As an occupational expert, Mueller also understood that psychological terms like “narcissist” (301.81) get very little respect within the production and service missions of most managements. Indeed, when someone in the workplace setting is accused of being a “narcissist”, it is quickly dismissed as an empty insult in such political environments. Worse, in many places and with too many management teams, it is even recognized as a compliment. With all the drama they create, managements frequently applaud and even promote 301.81s who are the very best of manipulators, charming up with uncanny ability, while bullying down. It is common for managers to perceive the narcissists as productive, which is not always the case with supervisors. In truth, all these bullies are doing is creating drama featuring great self-righteousness. 301.81s are not providing production nor service.
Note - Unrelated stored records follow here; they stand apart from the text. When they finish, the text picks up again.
-- ==== Sys2Proof/Machine/ErrorPath.lean ====
section
/-! DEFINITION. The states of the error path, ERR_SCLR, ERR_BCLR and ERR_ZERO (spec/60_exceptions.md R194 to R196). -/

namespace Sys2Proof.Machine

/-- ERR_SCLR: SHA_CLEAR, an error answer ignored, then ERR_BCLR (R194). -/
def execStateErrSclr (s : State) : Host.Outcome State Fault Refusal :=
  .next (s.visitS .errSclr (headerOnly 0x4) fun _ t => { t with st := .errBclr })

/-- ERR_BCLR: BF_CLEAR, an error answer ignored, then ERR_ZERO (R195). -/
def execStateErrBclr (s : State) : Host.Outcome State Fault Refusal :=
  .next (s.visitB .errBclr (bareB 0x5) fun _ t => { t with st := .errZero })

/-- ERR_ZERO: every secret and OUTBUF zeroed, ERR set, ABORTP cleared, STATE IDLE (R196). -/
def execStateErrZero (s : State) : Host.Outcome State Fault Refusal :=
  .next { s.zeroSecrets.zeroOut with err := true, abortP := false, st := .idle }

end Sys2Proof.Machine
end

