-- ==== Sys2Proof/Machine/StubEngines.lean ====
section
/-! DEFINITION. The stub engines of spec/95_test_vectors.md section 3: a test instantiation of the contracts of spec/41 R106
and R107, no claim about any hardware. All arithmetic is mod 2^32. -/

namespace Sys2Proof.Machine

/-- `fnv(m)` (spec/95 section 3). -/
def fnv (m : List Byte) : Word := m.foldl (fun h b => (h ^^^ b.setWidth 32) * 0x01000193) 0x811C9DC5

/-- `stubsha(m)` (spec/95 section 3). -/
def stubSha (m : List Byte) : Bytes64 :=
  let h := fnv m
  Vector.ofFn fun i => byteOf h (i.val % 4) ^^^ BitVec.ofNat 8 i.val

/-- The stub cipher's state after BF_INIT. -/
def stubBfInit : List Word := [0x243F6A88]

/-- The stub cipher's keyed expansion. -/
def stubBfExpand (s : List Word) (a k : Bytes64) : List Word :=
  [s.headD 0 ^^^ fnv a.toList ^^^ (fnv k.toList).rotateLeft 1]

/-- The stub cipher's single-input expansion. -/
def stubBfExpand0 (s : List Word) (a : Bytes64) : List Word :=
  [((s.headD 0).rotateLeft 5 ^^^ fnv a.toList) + 0x9E3779B9]

/-- The stub cipher's encryption. -/
def stubBfEncrypt (s : List Word) (w : Words8) : Words8 :=
  Vector.ofFn fun j => (w[j] ^^^ s.headD 0).rotateLeft 5 + w[(j.val + 1) % 8] + BitVec.ofNat 32 j.val

end Sys2Proof.Machine
end

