-- ==== Sys2Proof/Machine/Dispatch.lean ====
section
/-! DEFINITION. The dispatch: one arm per row of spec/opcode_table.json. -/

namespace Sys2Proof.Machine

def exec (i : Instr) (s : State) : Host.Outcome State Fault Refusal :=
  match i with
  | .rd32 off => Sys2Proof.Machine.execRd32 off s
  | .wr32 off v => Sys2Proof.Machine.execWr32 off v s
  | .wr32Ctrl v => Sys2Proof.Machine.execWr32Ctrl v s
  | .wr32Status v => Sys2Proof.Machine.execWr32Status v s
  | .wr32Cmd w => Sys2Proof.Machine.execWr32Cmd w s
  | .wr32PwLen v => Sys2Proof.Machine.execWr32PwLen v s
  | .wr32SaltLen v => Sys2Proof.Machine.execWr32SaltLen v s
  | .wr32OutLen v => Sys2Proof.Machine.execWr32OutLen v s
  | .wr32Rounds v => Sys2Proof.Machine.execWr32Rounds v s
  | .wr32Pwbuf k v => Sys2Proof.Machine.execWr32Pwbuf k v s
  | .wr32Saltbuf k v => Sys2Proof.Machine.execWr32Saltbuf k v s
  | .nop => Sys2Proof.Machine.execNop s
  | .start => Sys2Proof.Machine.execStart s
  | .abort => Sys2Proof.Machine.execAbort s
  | .zeroize => Sys2Proof.Machine.execZeroize s
  | .cmdIllegal w => Sys2Proof.Machine.execCmdIllegal w s
  | .stateIdle => Sys2Proof.Machine.execStateIdle s
  | .stateCheck => Sys2Proof.Machine.execStateCheck s
  | .statePhInit => Sys2Proof.Machine.execStatePhInit s
  | .statePhUpd => Sys2Proof.Machine.execStatePhUpd s
  | .statePhFin => Sys2Proof.Machine.execStatePhFin s
  | .stateSsInit => Sys2Proof.Machine.execStateSsInit s
  | .stateSsUpd => Sys2Proof.Machine.execStateSsUpd s
  | .stateSsFin => Sys2Proof.Machine.execStateSsFin s
  | .stateBhInit => Sys2Proof.Machine.execStateBhInit s
  | .stateBhExp => Sys2Proof.Machine.execStateBhExp s
  | .stateBhE0s => Sys2Proof.Machine.execStateBhE0s s
  | .stateBhE0p => Sys2Proof.Machine.execStateBhE0p s
  | .stateBhLdc => Sys2Proof.Machine.execStateBhLdc s
  | .stateBhEnc => Sys2Proof.Machine.execStateBhEnc s
  | .stateBhSer => Sys2Proof.Machine.execStateBhSer s
  | .stateBhClr => Sys2Proof.Machine.execStateBhClr s
  | .stateAcc => Sys2Proof.Machine.execStateAcc s
  | .stateRhInit => Sys2Proof.Machine.execStateRhInit s
  | .stateRhUpd => Sys2Proof.Machine.execStateRhUpd s
  | .stateRhFin => Sys2Proof.Machine.execStateRhFin s
  | .stateDist => Sys2Proof.Machine.execStateDist s
  | .stateFinSclr => Sys2Proof.Machine.execStateFinSclr s
  | .stateFinZero => Sys2Proof.Machine.execStateFinZero s
  | .stateErrSclr => Sys2Proof.Machine.execStateErrSclr s
  | .stateErrBclr => Sys2Proof.Machine.execStateErrBclr s
  | .stateErrZero => Sys2Proof.Machine.execStateErrZero s
  | .shaInit => Sys2Proof.Machine.execShaInit s
  | .shaUpdate p => Sys2Proof.Machine.execShaUpdate p s
  | .shaFinal => Sys2Proof.Machine.execShaFinal s
  | .shaClear => Sys2Proof.Machine.execShaClear s
  | .bfInit => Sys2Proof.Machine.execBfInit s
  | .bfExpand a k => Sys2Proof.Machine.execBfExpand a k s
  | .bfExpand0 a => Sys2Proof.Machine.execBfExpand0 a s
  | .bfEncrypt w => Sys2Proof.Machine.execBfEncrypt w s
  | .bfClear => Sys2Proof.Machine.execBfClear s

end Sys2Proof.Machine
end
With Sociopaths As Villains (SAV), Mueller steps back to look at abuse issues globally, seeing the bigger picture. As a reverse-profiling manual, the book assists healthy people in identifying the sociopathic narcissists in their midst, even in the 301.81’s initial charm-phase, so people can take the steps necessary to protect themselves and others from harm.


After 30 years in San Francisco, with extended stays in West Virginia, New England, Beirut, Costa Rica, Ecuador, Panama, Sevilla and, very recently, Moab (researching his next crime thriller), Mueller has returned to his native Colorado, where he lives and writes in the Rocky Mountains, not far from Boulder. Mueller is a survivor.